We should consider saving a text file of values that we can then import into that program. That would probably be a bit more consistent.


In [1]:
import pronto 
import warnings
warnings.filterwarnings("ignore", category=pronto.warnings.ProntoWarning)

import cellxgene_census


In [2]:
cl = pronto.Ontology.from_obo_library('cl.owl')


## Get the  values from the ontology

First, you need to query the ontology in order to identify which values you are interested in. There are a few options here based on your preference. 

In [42]:
# set the top level of the ontology
root_node = cl['CL:0000988'] # lymphocyte (542), leukocyte (738), hematopoietic (0000988)

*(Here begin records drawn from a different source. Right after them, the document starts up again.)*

theorem State.jobPrepare_kept {r0 : State} {a0 : State} {a1 : ℕ} {a2 : ℕ} {a3 : ℕ} {a4 : ℕ} {a5 : List Byte} (ha0 : Kept r0 a0) : Kept r0 (State.jobPrepare a0 a1 a2 a3 a4 a5) := by
  unfold State.jobPrepare
  extract_lets x0 x1 x2 x3 x4
  have hx0 : ∀ v5 v6 v7, Kept r0 v5 → Kept r0 (x0 v5 v6 v7) := by
    unfold x0
    intro a8 a9 a10 h11
    refine State.completeDesc_kept ?_
    with_reducible assumption
  refine Kept.ite ?_ ?_
  · unfold x0
    refine State.completeDesc_kept ?_
    with_reducible assumption
  · refine Kept.ite ?_ ?_
    · unfold x0
      refine State.completeDesc_kept ?_
      with_reducible assumption
    · split
      · unfold x0
        refine State.completeDesc_kept ?_
        refine State.dmaError_kept ?_
        refine KeptP.elim ?_ (by with_reducible assumption)
        refine State.dmaRead_kept ?_
        with_reducible assumption
      · extract_lets x12 x13 x14 x15
        have hx14 : Kept r0 x14 := by
          unfold x14
          refine State.updSlot_kept ?_
          refine KeptP.elim ?_ (by with_reducible assumption)
          refine State.dmaRead_kept ?_
          with_reducible assumption
        have hx15 : Kept r0 x15 := by
          unfold x15
          refine State.jobToSet_kept ?_
          with_reducible assumption
        refine Kept.ite ?_ ?_
        · unfold x0
          refine State.completeDesc_kept ?_
          refine KeptP.elim ?_ (by with_reducible assumption)
          refine State.dmaRead_kept ?_
          with_reducible assumption
        · refine Kept.ite ?_ ?_
          · unfold x0
            refine State.completeDesc_kept ?_
            refine KeptP.elim ?_ (by with_reducible assumption)
            refine State.dmaRead_kept ?_
            with_reducible assumption
          · refine Kept.ite ?_ ?_
            · with_reducible assumption
            · refine Kept.ite ?_ ?_
              · with_reducible assumption
              · refine State.sendShare_kept ?_
                with_reducible assumption

theorem State.prepareEnds_kept {r0 : State} {a0 : State} {a1 : ℕ} {a2 : ℕ} {a3 : ℕ} (ha0 : Kept r0 a0) : Kept r0 (State.prepareEnds a0 a1 a2 a3) := by
  unfold State.prepareEnds
  refine State.endPrepare_kept ?_
  refine State.setFlag_kept ?_
  refine State.updSlot_kept ?_
  with_reducible assumption

theorem State.goLive_kept {r0 : State} {a0 : State} {a1 : ℕ} (ha0 : Kept r0 a0) : Kept r0 (State.goLive a0 a1) := by
  unfold State.goLive
  extract_lets x0 x1 x2
  have hx1 : Kept r0 x1 := by
    unfold x1
    refine State.updSlot_kept ?_
    with_reducible assumption
  have hx2 : Kept r0 x2 := by
    unfold x2
    refine State.modColl_kept ?_
    with_reducible assumption
  refine State.endPrepare_kept ?_
  with_reducible assumption

theorem State.decideCommit_kept {r0 : State} {a0 : State} {a1 : ℕ} (ha0 : Kept r0 a0) : Kept r0 (State.decideCommit a0 a1) := by
  unfold State.decideCommit
  extract_lets x0 x1 x2 x3 x4 x5 x6 x7
  have hx6 : Kept r0 x6 := by
    unfold x6
    refine State.forEach_kept ?_ ?_
    · with_reducible assumption
    · intro a8 a9 h10
      refine State.jobToMac_kept ?_
      with_reducible assumption
  have hx7 : Kept r0 x7 := by
    unfold x7
    refine State.jobToSet_kept ?_
    with_reducible assumption
  refine Kept.ite ?_ ?_
  · refine State.updSlot_kept ?_
    with_reducible assumption
  · refine State.prepareEnds_kept ?_
    with_reducible assumption

theorem State.jobTeardown_kept {r0 : State} {a0 : State} {a1 : ℕ} {a2 : ℕ} {a3 : ℕ} (ha0 : Kept r0 a0) : Kept r0 (State.jobTeardown a0 a1 a2 a3) := by
  unfold State.jobTeardown
  extract_lets x0 x1 x2 x3
  have hx1 : Kept r0 x1 := by
    unfold x1
    refine State.updSlot_kept ?_
    with_reducible assumption
  have hx2 : Kept r0 x2 := by
    unfold x2
    refine Kept.ite ?_ ?_
    · refine State.jobToSet_kept ?_
      with_reducible assumption
    · with_reducible assumption
  have hx3 : Kept r0 x3 := by
    unfold x3
    refine State.startDrain_kept ?_
    refine State.updSlot_kept ?_
    with_reducible assumption
  refine Kept.ite ?_ ?_
  · with_reducible assumption
  · refine Kept.ite ?_ ?_
    · refine State.endPrepare_kept ?_
      with_reducible assumption
    · with_reducible assumption

theorem State.jobAbortOp_kept {r0 : State} {a0 : State} {a1 : ℕ} {a2 : ℕ} (ha0 : Kept r0 a0) : Kept r0 (State.jobAbortOp a0 a1 a2) := by
  unfold State.jobAbortOp
  extract_lets x0
  have hx0 : Kept r0 x0 := by
    unfold x0
    refine State.updSlot_kept ?_
    with_reducible assumption
  refine State.abortJob_kept ?_
  with_reducible assumption

theorem State.endDrainJob_kept {r0 : State} {a0 : State} {a1 : ℕ} (ha0 : Kept r0 a0) : Kept r0 (State.endDrainJob a0 a1) := by
  unfold State.endDrainJob
  extract_lets x0 x1 x2
  have hx1 : Kept r0 x1 := by
    unfold x1
    refine State.updSlot_kept ?_
    with_reducible assumption
  have hx2 : Kept r0 x2 := by
    unfold x2
    refine Kept.ite ?_ ?_
    · refine State.modFaults_kept ?_ ?_
      · with_reducible assumption
      · exact fun _ h => h
    · with_reducible assumption
  refine State.forEach_kept ?_ ?_
  · with_reducible assumption
  · intro a3 a4 h5
    refine State.completeAny_kept ?_
    with_reducible assumption

theorem State.onJobAck_kept {r0 : State} {a0 : State} {a1 : List Byte} (ha0 : Kept r0 a0) : Kept r0 (State.onJobAck a0 a1) := by
  unfold State.onJobAck
  split
  · refine State.countMisc_kept ?_
    with_reducible assumption
  · extract_lets x0 x1
    have hx1 : Kept r0 x1 := by
      unfold x1
      refine State.updSlot_kept ?_
      with_reducible assumption
    refine Kept.ite ?_ ?_
    · refine State.countMisc_kept ?_
      with_reducible assumption
    · refine Kept.ite ?_ ?_
      · with_reducible assumption
      · refine Kept.ite ?_ ?_
        · refine State.sendShare_kept ?_
          with_reducible assumption
        · refine State.updSlot_kept ?_
          with_reducible assumption

theorem State.onJobShare_kept {r0 : State} {a0 : State} {a1 : List Byte} (ha0 : Kept r0 a0) : Kept r0 (State.onJobShare a0 a1) := by
  unfold State.onJobShare
  extract_lets x0
  split
  · refine State.countMisc_kept ?_
    with_reducible assumption
  · extract_lets x1
    refine Kept.ite ?_ ?_
    · refine State.countMisc_kept ?_
      with_reducible assumption
    · refine Kept.ite ?_ ?_
      · refine State.countMisc_kept ?_
        with_reducible assumption
      · refine State.updSlot_kept ?_
        with_reducible assumption

theorem State.onJobCommit_kept {r0 : State} {a0 : State} {a1 : List Byte} (ha0 : Kept r0 a0) : Kept r0 (State.onJobCommit a0 a1) := by
  unfold State.onJobCommit
  split
  · with_reducible assumption
  · refine Kept.ite ?_ ?_
    · with_reducible assumption
    · refine State.updSlot_kept ?_
      refine State.jobToSet_kept ?_
      with_reducible assumption

theorem State.onJobCancel_kept {r0 : State} {a0 : State} {a1 : List Byte} (ha0 : Kept r0 a0) : Kept r0 (State.onJobCancel a0 a1) := by
  unfold State.onJobCancel
  split
  · with_reducible assumption
  · refine Kept.ite ?_ ?_
    · with_reducible assumption
    · refine State.prepareEnds_kept ?_
      refine State.jobToSet_kept ?_
      with_reducible assumption

theorem State.onJobTeardown_kept {r0 : State} {a0 : State} {a1 : ℕ} {a2 : List Byte} (ha0 : Kept r0 a0) : Kept r0 (State.onJobTeardown a0 a1 a2) := by
  unfold State.onJobTeardown
  split
  · with_reducible assumption
  · refine State.jobToSet_kept ?_
    with_reducible assumption

theorem State.onJobAbort_kept {r0 : State} {a0 : State} {a1 : ℕ} {a2 : List Byte} (ha0 : Kept r0 a0) : Kept r0 (State.onJobAbort a0 a1 a2) := by
  unfold State.onJobAbort
  split
  · with_reducible assumption
  · refine State.abortJob_kept ?_
    with_reducible assumption

theorem onJob_kept {r0 : State} {a0 : State} {a1 : ℕ} {a2 : List Byte} (ha0 : Kept r0 a0) : Kept r0 (onJob a0 a1 a2) := by
  unfold onJob
  refine Kept.ite ?_ ?_
  · refine State.countMisc_kept ?_
    refine State.setFlag_kept ?_
    refine State.countFibre_kept ?_
    with_reducible assumption
  · refine Kept.ite ?_ ?_
    · with_reducible assumption
    · split
      · refine State.onJobAck_kept ?_
        with_reducible assumption
      · refine State.onJobShare_kept ?_
        with_reducible assumption
      · refine State.onJobCommit_kept ?_
        with_reducible assumption
      · refine State.onJobCancel_kept ?_
        with_reducible assumption
      · refine State.onJobTeardown_kept ?_
        with_reducible assumption
      · refine State.onJobAbort_kept ?_
        with_reducible assumption
      · with_reducible assumption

Run the following if you want leaf values only:

In [17]:


leaf_list = []

for term in root_node.subclasses(distance=None,with_self=False).to_set():
    if term.is_leaf():
        leaf_list.append(term.id)
        
ontology_list = [x for x in leaf_list if x.startswith('CL')]


Run the following if you want any values under the top level:

In [4]:
leaf_list = []

for term in root_node.subclasses(distance=None,with_self=False).to_set():
    leaf_list.append(term.id)
        
ontology_list = [x for x in leaf_list if x.startswith('CL')]


Run the following if you want any values under the top level that are within a certain distance of the leaf level. Note that most values in the ontology are within 2-3 levels of a leaf. 

In [45]:
leaf_list = []

for term in root_node.subclasses(distance=None,with_self=False).to_set():
    leaf_list.append(term.id)
    
cl_leaf_list_full = [x for x in leaf_list if x.startswith('CL')]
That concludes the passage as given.